Cocaïne: je déconseille fortement. Au niveau de la créativité ça n’apporte rien même si on a l’impression qu’on a des idées géniales. De toute façon c’est impossible de peindre car on passe sa soirée à chercher un pinceau, une clope, un morceau de musique etc… Au final on a pas foutu grand chose. Mais ça a donné des résultats pas mal quand j’ai réussi à peindre.

Cannabis: de l’endurance bizarrement. Quand je peins je rentre dans une sorte d’état hypnotique et le joint ne dérange pas. Par contre on est plus médiocre en regle générale sous l’effet du thc. Je n’ai jamais trouvé que ça dopait la créativité.

LSD: expérience inoubliable mais j’ai peins de la merde. Ma palette m’a fait triper des heures par contre.

MDMA et Extasy: Incapable de me mettre à peindre malgré bcp de tentatives. Par contre je trouvais très sympa de faire des expos sous l’emprise de ces drogues.

Qu’est ce que cela t’a pris?
Beaucoup de neurones et au final j’ai perdu bcp de temps avec ces conneries. Ça se compte en années, et c’est je pense le seul regret dans ma vie, d’avoir perdu autant de temps à cause des drogues (et de neurones, je le sens aujourd’hui)

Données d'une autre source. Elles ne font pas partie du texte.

-- ==== Sys2Proof/Certificates/Slice0/Obligations.lean ====
section
/-! DEFINITION. The statements for the provers. Each docstring names the rules of spec/ a statement formalises; where it
rests on a choice of the model, it names the log entry. An equation `exec c s = .next t` is a frame as well: every field that
`t` does not name is that of `s`. -/

open Sys2Proof Sys2Proof.Machine

/-! ## The step and the queue of commands -/

/-- A step runs the command at the front of the queue with the queue's rest; an empty queue idles, which is the model's
choice (entry 2). -/
def Obligations.StepRunsTheFrontCommand : Prop :=
  (∀ (c : Instr) (rest : List Instr) (s : State), s.pending = c :: rest → step s = exec c { s with pending := rest }) ∧
  (∀ s : State, s.pending = [] → step s = .next s)

/-- Every command completes in every state, and leaves the commands that wait as they are. -/
def Obligations.EveryCommandCompletes : Prop :=
  ∀ (c : Instr) (s : State), ∃ t, exec c s = .next t ∧ t.pending = s.pending

/-! ## Supply and reset (R15, R16) -/

/-- The five commands of the supply and the RESET pin. POWER_ON_RESET and PIN_RESET set the whole node to its reset values, the model's
own fields and the level of the pin apart; RESET low holds the node in reset (R16). A short pulse is a pin reset or nothing: the open
choice is taken either way (entry 3). RESET_RELEASED begins the start-up of a node held in reset, START_UP_COMPLETE ends it with BYPASS
released, and POWER_LOSS leaves BYPASS and LOUT undriven (R15, R16; for what POWER_LOSS leaves of the state, entry 14). BYPASS is asserted
while the node is held in reset and while it is starting, so after POWER_ON_RESET, after a pin reset and after the release of a held node,
and released in operation (R15). Three clauses are the model's choice (entry 9): a pin reset of an unpowered node and RESET_RELEASED of a
node that is not held move the pin alone, and START_UP_COMPLETE outside start-up changes nothing. The reset values are those of each chapter's table (R37, R59, R86, R100, R119, R134, R135, R159, R191); the
phase, the levels shown, the contact lines, the flag of a due NODE RESET, the free index and the queue of commands are the model's
(entries 1, 5, 6, 4, 3 and 2). -/
def Obligations.SupplyAndResetPinCommands : Prop :=
  (
    State.reset =
      { phase := .starting, resetPinLow := false
        port := { link := .searching, badRun := 0, markTimer := 0, searchCount := 0, frame := .noFrame, loopOut := .idle }
        node :=
          { state := .unaddressed, position := none, epoch := none, silenceTimer := none, silenceTimeout := 20, outageTimer := 0,
            lastFallback := 0, startRefused := none, resetDue := false }
        map :=
          { active := Vector.replicate 48 .pass, staging := Vector.replicate 48 .pass,
            lastValues := Vector.replicate 48 none, commitPending := false }
        queue :=
          { reports := [], nextSeq := 0, lost := 0, stalled := false, ackTimer := none, offerCount := 0, currentCycle := 0,
            window := 8, retryInterval := 4, retryLimit := 3, offerLimit := 2 }
        lines := { entries := Vector.replicate 24 .unused, shown := Vector.replicate 16 0 }
        scanner :=
          { enabled := false, rowLines := [], columnLines := [], contactLines := Vector.replicate 8 none, passTimer := none,
            pass := none, keys := Vector.replicate 64 .up, interval := 5, debounce := 3 }
        contacts := Vector.replicate 8
          { sense := .off, filter := 2, filtered := .unknown, agree := 0, lastRaw := false, held := false, queued := 0 }
        engine :=
          { effects := Vector.replicate 32
              { first := 0, count := 0, repeatCount := 1, endAction := .hold 0, notify := false }
            segments := Vector.replicate 128 { target := 0, ramp := 0, hold := 0 }
            channels := Vector.replicate 16 { motion := .steady, level := 0, fallback := .keep 0 } }
        agent := { cache := none }, counters := Vector.replicate 10 0, freeIndex := 0, pending := [] }) ∧
  (
    ∀ s : State,
      exec .powerOnReset s = .next
        { State.reset with phase := if s.resetPinLow then .heldInReset else .starting, resetPinLow := s.resetPinLow,
                           freeIndex := s.freeIndex, pending := s.pending } ∧
      (s.phase ≠ .unpowered → exec (.pinReset .full) s = .next
        { State.reset with phase := .heldInReset, resetPinLow := true, freeIndex := s.freeIndex, pending := s.pending }) ∧
      (s.phase ≠ .unpowered →
        exec (.pinReset .short) s = .next { s with freeIndex := s.freeIndex + 1 } ∨
        exec (.pinReset .short) s = exec (.pinReset .full) { s with freeIndex := s.freeIndex + 1 }) ∧
      (s.phase = .unpowered →
        exec (.pinReset .full) s = .next { s with resetPinLow := true } ∧ exec (.pinReset .short) s = .next s)) ∧
  (
    (∀ s : State, s.phase = .heldInReset →
      exec .resetReleased s = .next { s with phase := .starting, resetPinLow := false }) ∧
    (∀ s : State, s.phase ≠ .heldInReset → exec .resetReleased s = .next { s with resetPinLow := false }) ∧
    (∀ s : State, s.phase = .starting →
      exec .startUpComplete s = .next { s with phase := .operating } ∧
      ({ s with phase := .operating } : State).bypass = .released) ∧
    (∀ s : State, s.phase ≠ .starting → exec .startUpComplete s = .next s) ∧
    (∀ s : State,
      exec .powerLoss s = .next
        { State.reset with phase := .unpowered, resetPinLow := s.resetPinLow, freeIndex := s.freeIndex,
                           pending := s.pending, port := { Port.reset with loopOut := .undriven } } ∧
      ∀ t, exec .powerLoss s = .next t → t.bypass = .undriven)) ∧
  (
    ∀ s : State,
      (s.bypass = .asserted ↔ s.phase = .heldInReset ∨ s.phase = .starting) ∧
      (s.bypass = .released ↔ s.phase = .operating) ∧ (s.bypass = .undriven ↔ s.phase = .unpowered) ∧
      (∀ t, exec .powerOnReset s = .next t → t.bypass = .asserted ∧ t.port.loopOut = .idle) ∧
      (∀ t, s.phase ≠ .unpowered → exec (.pinReset .full) s = .next t → t.bypass = .asserted ∧ t.port.loopOut = .idle) ∧
      (∀ t, s.phase = .heldInReset → exec .resetReleased s = .next t → t.bypass = .asserted))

Quand, comment et pourquoi as-tu décidé d’arrêter de consommer des substances illicites?
Suite à mon « god trip » en 1998 j’ai compris qu’un jour je devrais avoir une vie saine. J’ai mis 15 ans à y arriver. Voir mes enfants grandir m’a aidé, ainsi que de chercher à comprendre à travers des lectures et quelques séances chez différents psycho-thérapeutes.
Vis-tu de tes productions artistiques?
oui

Quel conseil donnerais-tu au jeune Clyde?
De ne jamais prendre de drogue mais il ne m’aurait pas écouté. Donc d’espacer chaque prise de drogue par une année entière. Ce qui globalement m’aurait permis de faire quelques expériences sensorielles par an.
De voir un psycho-généologue à 18 ans (mais je ne sais même pas si ça existait à l’époque).
De fuir quelques personnes.

Quelle est la maxime qui régit ta vie?
« Il y a deux choses dont on peu être sûr dans la vie, et seulement 2. La première est qu’on va mourir un jour. La deuxième est qu’en dehors de ça, on ne peut être sûr de rien! »
– Quel est le meilleur investissement de moins de 100€ que tu aies fait?
probablement de l’argent que j’ai donné à des gens qui avaient faim.

Qui selon toi illustre le mieux le mot « réussite »?
Ceux que j’admirent le plus ont malheureusement mal finis ou ont eu des vies très difficiles. Globalement je pense à des guides spirituels, des hommes médecines, des prophètes etc . Au quotidien, quelqu’un d’équilibré, de généreux et respectueux me semble déjà un bon modèle. Tous je pense doivent d’ailleurs avoir en commun de ne pas avoir cherché à « réussir » mais plutôt à « faire du mieux qu’ils peuvent ».